Letter: A lesson from North Dakota's suffragist daughter Beulah Amidon

A person holds a letter with the text "letter to the editor" overlaid on the image.

Fargo (and all of North Dakota) should be proud of their suffragist daughter, Beulah Amidon. She was born in 1895 to United States District Judge for North Dakota Charles Freemont Amidon and his wife, Beulah.

Her father served as Fargo city attorney from 1890 to 1894. Beulah graduated from Barnard College—Phi Beta Kappa—and later studied law at the University of Southern California. But she was a suffragist who believed in the fight to ensure that the vote could not be denied based on sex (the 19th Amendment).

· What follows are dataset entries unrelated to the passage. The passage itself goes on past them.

-- ==== Sys2Proof/Laws/Encoding.lean ====
section
/-! SUPPORT. Fields of a concatenation: how a field of an encoded word is read back. -/

namespace Sys2Proof

/-- A field that lies wholly in the upper part. -/
theorem extract_append_hi {n m : Nat} (x : BitVec n) (y : BitVec m) (lo len : Nat) (h : m ≤ lo) :
    (x ++ y).extractLsb' lo len = x.extractLsb' (lo - m) len := by
  ext j hj
  simp only [BitVec.getElem_extractLsb', BitVec.getLsbD_append]
  rw [if_neg (by omega), show lo + j - m = lo - m + j by omega]

/-- A field that lies wholly in the lower part. -/
theorem extract_append_lo {n m : Nat} (x : BitVec n) (y : BitVec m) (lo len : Nat) (h : lo + len ≤ m) :
    (x ++ y).extractLsb' lo len = y.extractLsb' lo len := by
  ext j hj
  simp only [BitVec.getElem_extractLsb', BitVec.getLsbD_append]
  rw [if_pos (by omega)]

/-- The whole of a bit vector as a field. -/
theorem extract_all {n : Nat} (x : BitVec n) : x.extractLsb' 0 n = x := by
  ext j hj
  simp only [BitVec.getElem_extractLsb', Nat.zero_add]
  exact BitVec.getLsbD_eq_getElem hj

/-- A field of a field. -/
theorem extract_extract {n : Nat} (x : BitVec n) (a b lo len : Nat) (h : lo + len ≤ b) :
    (x.extractLsb' a b).extractLsb' lo len = x.extractLsb' (a + lo) len := by
  ext j hj
  simp only [BitVec.getElem_extractLsb', BitVec.getLsbD_extractLsb']
  rw [decide_eq_true (by omega), Bool.true_and, show a + (lo + j) = a + lo + j by omega]

/-! ## The opcode of each format's word -/

theorem encodeDp_opcode (op : Opcode) (f : Bool) (xd xn : Reg) (o : Operand2) :
    (encodeDp op f xd xn o).extractLsb' 26 6 = op := by
  unfold encodeDp
  rw [extract_append_hi _ _ _ _ (by decide), extract_append_hi _ _ _ _ (by decide), extract_append_hi _ _ _ _ (by decide),
    extract_append_hi _ _ _ _ (by decide)]
  exact extract_all op

theorem encodeSh_opcode (op : Opcode) (f : Bool) (xd xn : Reg) (amt : ShiftAmount) :
    (encodeSh op f xd xn amt).extractLsb' 26 6 = op := by
  unfold encodeSh
  rw [extract_append_hi _ _ _ _ (by decide), extract_append_hi _ _ _ _ (by decide), extract_append_hi _ _ _ _ (by decide),
    extract_append_hi _ _ _ _ (by decide)]
  exact extract_all op

theorem encodeCmp_opcode (op : Opcode) (xn : Reg) (o : Operand2) : (encodeCmp op xn o).extractLsb' 26 6 = op := by
  unfold encodeCmp
  rw [extract_append_hi _ _ _ _ (by decide), extract_append_hi _ _ _ _ (by decide), extract_append_hi _ _ _ _ (by decide)]
  exact extract_all op

theorem encodeMov_opcode (op : Opcode) (f : Bool) (xd : Reg) (o : Operand2) :
    (encodeMov op f xd o).extractLsb' 26 6 = op := by
  unfold encodeMov
  rw [extract_append_hi _ _ _ _ (by decide), extract_append_hi _ _ _ _ (by decide), extract_append_hi _ _ _ _ (by decide)]
  exact extract_all op

theorem encodeMem_opcode (op : Opcode) (xt xn : Reg) (am : AddrMode) (off : MemOffset) :
    (encodeMem op xt xn am off).extractLsb' 26 6 = op := by
  unfold encodeMem
  rw [extract_append_hi _ _ _ _ (by decide), extract_append_hi _ _ _ _ (by decide), extract_append_hi _ _ _ _ (by decide),
    extract_append_hi _ _ _ _ (by decide)]
  exact extract_all op

theorem encodeAtm_opcode (op : Opcode) (xt xs xn : Reg) : (encodeAtm op xt xs xn).extractLsb' 26 6 = op := by
  unfold encodeAtm
  rw [extract_append_hi _ _ _ _ (by decide), extract_append_hi _ _ _ _ (by decide), extract_append_hi _ _ _ _ (by decide),
    extract_append_hi _ _ _ _ (by decide)]
  exact extract_all op

theorem encodeBi_opcode (op : Opcode) (c : Cond) (off : Word) : (encodeBi op c off).extractLsb' 26 6 = op := by
  unfold encodeBi
  rw [extract_append_hi _ _ _ _ (by decide), extract_append_hi _ _ _ _ (by decide)]
  exact extract_all op

theorem encodeBr_opcode (op : Opcode) (c : Cond) (xn : Reg) : (encodeBr op c xn).extractLsb' 26 6 = op := by
  unfold encodeBr
  rw [extract_append_hi _ _ _ _ (by decide), extract_append_hi _ _ _ _ (by decide), extract_append_hi _ _ _ _ (by decide)]
  exact extract_all op

theorem encodeFp3_opcode (op : Opcode) (xd xn xm : Reg) : (encodeFp3 op xd xn xm).extractLsb' 26 6 = op := by
  unfold encodeFp3
  rw [extract_append_hi _ _ _ _ (by decide), extract_append_hi _ _ _ _ (by decide), extract_append_hi _ _ _ _ (by decide),
    extract_append_hi _ _ _ _ (by decide), extract_append_hi _ _ _ _ (by decide)]
  exact extract_all op

theorem encodeFpc_opcode (op : Opcode) (xn xm : Reg) : (encodeFpc op xn xm).extractLsb' 26 6 = op := by
  unfold encodeFpc
  rw [extract_append_hi _ _ _ _ (by decide), extract_append_hi _ _ _ _ (by decide), extract_append_hi _ _ _ _ (by decide),
    extract_append_hi _ _ _ _ (by decide)]
  exact extract_all op

/-- The opcode of an instruction selects its format (30_encoding.md R122, R123). -/
theorem formatOfTop_opcode (i : Instr) : formatOfTop (i.opcode.extractLsb' 2 4) = some i.format := by
  cases i <;> simp only [Instr.opcode, Instr.format] <;> decide

end Sys2Proof
end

She was one of the Silent Sentinels that picketed the Wilson White House demanding that the president support a constitutional amendment empowering women with the right to vote. She stood with women committed to the principles of our republic. In the words of President Lincoln, our government is "of, by, and for [all] the people."

Serving as the press secretary for the National Woman's Party, she actively campaigned for suffrage referendums in North Dakota and New York. She organized and spoke for the federal suffrage amendment in eleven states and worked to defeat those who opposed women suffrage.

According to the Turning Point National Suffragist Memorial Association, she was called the "prettiest suffragist" by the other women, she was jailed after picketing on Aug. 15, 1917. On that day, 50 purple, white and gold flags were destroyed by a mob led by sailors in uniform. Amidon was knocked down by one of the sailors. She encouraged the other suffragists and told them the "big world is watching - and learning - and admiring, and pretty soon the job will be done."


Yes, Fargo should be proud of her and what she accomplished. She went to prison for her beliefs. The question is are you willing to stand up and be counted in 2020? will you vote? Let's remember Beulah and stand together for freedom by voting in 2020..

Celebrate North Dakota's ratification Dec. 1, 2019, and the National Centennial on August 26, 2020.